Una de las cosas que más nos preocupan cuando nos planteamos comenzar a teñirnos el cabello es cómo le va a afectar la coloración a su salud.
Sabemos que el uso frecuente de tintes puede hacer que el pelo se debilite y se vuelva más quebradizo, afectando también a su volumen y luminosidad, haciendo que se vea más opaco.
Pero esto no tiene por qué ser así en absoluto ni hacernos echar para atrás en nuestra decisión.
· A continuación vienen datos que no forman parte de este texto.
/-! ### modSrv -/

@[simp] theorem State.modSrv_pending (n : Nat) (f : Srv → Srv) : (s.modSrv n f).pending = s.pending := rfl
@[simp] theorem State.modSrv_freshCount (n : Nat) (f : Srv → Srv) : (s.modSrv n f).freshCount = s.freshCount := rfl
@[simp] theorem State.modSrv_stamp (n : Nat) (f : Srv → Srv) : (s.modSrv n f).stamp = s.stamp := rfl
@[simp] theorem State.modSrv_out (n : Nat) (f : Srv → Srv) : (s.modSrv n f).out = s.out := rfl
@[simp] theorem State.modSrv_errs (n : Nat) (f : Srv → Srv) : (s.modSrv n f).errs = s.errs := rfl
@[simp] theorem State.modSrv_blocked (n : Nat) (f : Srv → Srv) : (s.modSrv n f).blocked = s.blocked := rfl
@[simp] theorem State.modSrv_msix (n : Nat) (f : Srv → Srv) : (s.modSrv n f).msix = s.msix := rfl
@[simp] theorem State.modSrv_pins (n : Nat) (f : Srv → Srv) : (s.modSrv n f).pins = s.pins := rfl
@[simp] theorem State.modSrv_gen (n : Nat) (f : Srv → Srv) : (s.modSrv n f).gen = s.gen := rfl
@[simp] theorem State.modSrv_otp (n : Nat) (f : Srv → Srv) : (s.modSrv n f).otp = s.otp := rfl
@[simp] theorem State.modSrv_flash (n : Nat) (f : Srv → Srv) : (s.modSrv n f).flash = s.flash := rfl
@[simp] theorem State.modSrv_tmb (n : Nat) (f : Srv → Srv) : (s.modSrv n f).tmb = s.tmb := rfl
@[simp] theorem State.modSrv_parts (n : Nat) (f : Srv → Srv) : (s.modSrv n f).parts = s.parts := rfl
@[simp] theorem State.modSrv_vfs (n : Nat) (f : Srv → Srv) : (s.modSrv n f).vfs = s.vfs := rfl
@[simp] theorem State.modSrv_done (n : Nat) (f : Srv → Srv) : (s.modSrv n f).done = s.done := rfl
@[simp] theorem State.modSrv_mem (n : Nat) (f : Srv → Srv) : (s.modSrv n f).mem = s.mem := rfl
@[simp] theorem State.modSrv_regions (n : Nat) (f : Srv → Srv) : (s.modSrv n f).regions = s.regions := rfl
@[simp] theorem State.modSrv_stks (n : Nat) (f : Srv → Srv) : (s.modSrv n f).stks = s.stks := rfl
@[simp] theorem State.modSrv_rereads (n : Nat) (f : Srv → Srv) : (s.modSrv n f).rereads = s.rereads := rfl
@[simp] theorem State.modSrv_hostWaits (n : Nat) (f : Srv → Srv) : (s.modSrv n f).hostWaits = s.hostWaits := rfl
@[simp] theorem State.modSrv_hdm (n : Nat) (f : Srv → Srv) : (s.modSrv n f).hdm = s.hdm := rfl
@[simp] theorem State.modSrv_vats (n : Nat) (f : Srv → Srv) : (s.modSrv n f).vats = s.vats := rfl
@[simp] theorem State.modSrv_nbes (n : Nat) (f : Srv → Srv) : (s.modSrv n f).nbes = s.nbes := rfl
@[simp] theorem State.modSrv_nbeJobs (n : Nat) (f : Srv → Srv) : (s.modSrv n f).nbeJobs = s.nbeJobs := rfl
@[simp] theorem State.modSrv_nextNbeJob (n : Nat) (f : Srv → Srv) : (s.modSrv n f).nextNbeJob = s.nextNbeJob := rfl
@[simp] theorem State.modSrv_jobs (n : Nat) (f : Srv → Srv) : (s.modSrv n f).jobs = s.jobs := rfl
@[simp] theorem State.modSrv_nextJob (n : Nat) (f : Srv → Srv) : (s.modSrv n f).nextJob = s.nextJob := rfl
@[simp] theorem State.modSrv_queues (n : Nat) (f : Srv → Srv) : (s.modSrv n f).queues = s.queues := rfl
@[simp] theorem State.modSrv_queuesNow (n : Nat) (f : Srv → Srv) : (s.modSrv n f).queuesNow = s.queuesNow := rfl
@[simp] theorem State.modSrv_ports (n : Nat) (f : Srv → Srv) : (s.modSrv n f).ports = s.ports := rfl
@[simp] theorem State.modSrv_pwr (n : Nat) (f : Srv → Srv) : (s.modSrv n f).pwr = s.pwr := rfl
@[simp] theorem State.modSrv_thm (n : Nat) (f : Srv → Srv) : (s.modSrv n f).thm = s.thm := rfl
@[simp] theorem State.modSrv_err (n : Nat) (f : Srv → Srv) : (s.modSrv n f).err = s.err := rfl
@[simp] theorem State.modSrv_sec (n : Nat) (f : Srv → Srv) : (s.modSrv n f).sec = s.sec := rfl
@[simp] theorem State.modSrv_mgt (n : Nat) (f : Srv → Srv) : (s.modSrv n f).mgt = s.mgt := rfl
@[simp] theorem State.modSrv_evc (n : Nat) (f : Srv → Srv) : (s.modSrv n f).evc = s.evc := rfl
@[simp] theorem State.modSrv_tst (n : Nat) (f : Srv → Srv) : (s.modSrv n f).tst = s.tst := rfl
@[simp] theorem State.modSrv_part (n : Nat) (f : Srv → Srv) (m : Nat) : (s.modSrv n f).part m = s.part m := rfl
@[simp] theorem State.modSrv_vf (n : Nat) (f : Srv → Srv) (m : Nat) : (s.modSrv n f).vf m = s.vf m := rfl
@[simp] theorem State.modSrv_ring (n : Nat) (f : Srv → Srv) (m q : Nat) : (s.modSrv n f).ring m q = s.ring m q := rfl
@[simp] theorem State.modSrv_vat (n : Nat) (f : Srv → Srv) (w : Nat) : (s.modSrv n f).vat w = s.vat w := rfl
@[simp] theorem State.modSrv_nbe (n : Nat) (f : Srv → Srv) (j : Nat) : (s.modSrv n f).nbe j = s.nbe j := rfl
@[simp] theorem State.modSrv_port (n : Nat) (f : Srv → Srv) (q : Nat) : (s.modSrv n f).port q = s.port q := rfl
@[simp] theorem State.modSrv_stk (n : Nat) (f : Srv → Srv) (j : Nat) : (s.modSrv n f).stk j = s.stk j := rfl
@[simp] theorem State.modSrv_region (n : Nat) (f : Srv → Srv) (j : Nat) : (s.modSrv n f).region j = s.region j := rfl
@[simp] theorem State.modSrv_slot (n : Nat) (f : Srv → Srv) (j : Nat) : (s.modSrv n f).slot j = s.slot j := rfl
@[simp] theorem State.modSrv_sensor (n : Nat) (f : Srv → Srv) (j : Nat) : (s.modSrv n f).sensor j = s.sensor j := rfl
@[simp] theorem State.modSrv_vpoint (n : Nat) (f : Srv → Srv) (j : Nat) : (s.modSrv n f).vpoint j = s.vpoint j := rfl
@[simp] theorem State.modSrv_evq (n : Nat) (f : Srv → Srv) (j : Nat) : (s.modSrv n f).evq j = s.evq j := rfl
@[simp] theorem State.modSrv_msixOf (n : Nat) (f : Srv → Srv) (j : Nat) : (s.modSrv n f).msixOf j = s.msixOf j := rfl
En nuestras manos está conseguir un cabello sano incluso si lo teñimos regularmente.
Para lograr que nuestro cabello tintado esté saludable y prolongar la intensidad del color, es esencial que tengamos una rutina diaria de cuidado capilar básica.
Con estas recomendaciones será suficiente para notar cambios eficaces:

Cuanto más natural sea el champú, mejor para el cabello y su color, ya que los ingredientes agresivos (como los parabenos y los sulfatos) pueden debilitar la estructura capilar e irritar la piel.
Al contrario, es conveniente elegir un champú que contenga ingredientes que lo fortalezcan y reparen como el pantenol, un conocido humectante, la biotina o vitamina B7, que lo mantiene fuerte, o la queratina, una proteína que le aporta brillo y vigor.
El agua demasiado caliente reseca el cabello y abre su cutícula, haciendo que se pierda el color más rápidamente. Por eso es mejor optar por una temperatura tibia o fría y lavar el pelo con menor frecuencia para no eliminar sus aceites naturales. El champú en seco es una excelente alternativa para emplear entre lavado y lavado para mantenerlo limpio sin perder color.
El agua de la ducha, sobre todo si es dura, también tiene efectos negativos en el cabello porque los minerales que contiene, como el calcio o el magnesio, tienden a unirse al pelo actuando como una película que no deja que le llegue la humedad necesaria, afectando a su coloración y brillo. Los acondicionadores especialmente diseñados para cabellos teñidos contrarrestan este efecto al hidratar la fibra capilar desde el interior.
Para prolongar la intensidad del color y lograr un cabello sano por más tiempo, usar una mascarilla protectora del color (preferentemente que incluya aceites naturales) una o dos veces por semana revitalizará la melena, la nutrirá y la mantendrá protegida de los factores externos.
El secador, la plancha o las tenacillas utilizados habitualmente dañan la estructura capilar, resecando el cabello y deshidratándolo. Además, un exceso de temperatura acabará destiñendo el color del pelo.
Si no tenemos más remedio que utilizar estas herramientas capilares, lo que sí debemos hacer siempre antes de exponer el cabello al calor (incluso cuando vamos a tomar el sol), es pulverizarlo con un protector térmico, un producto que alisa las cutículas, evita el encrespamiento, ayuda a mantener la humedad y previene la rotura.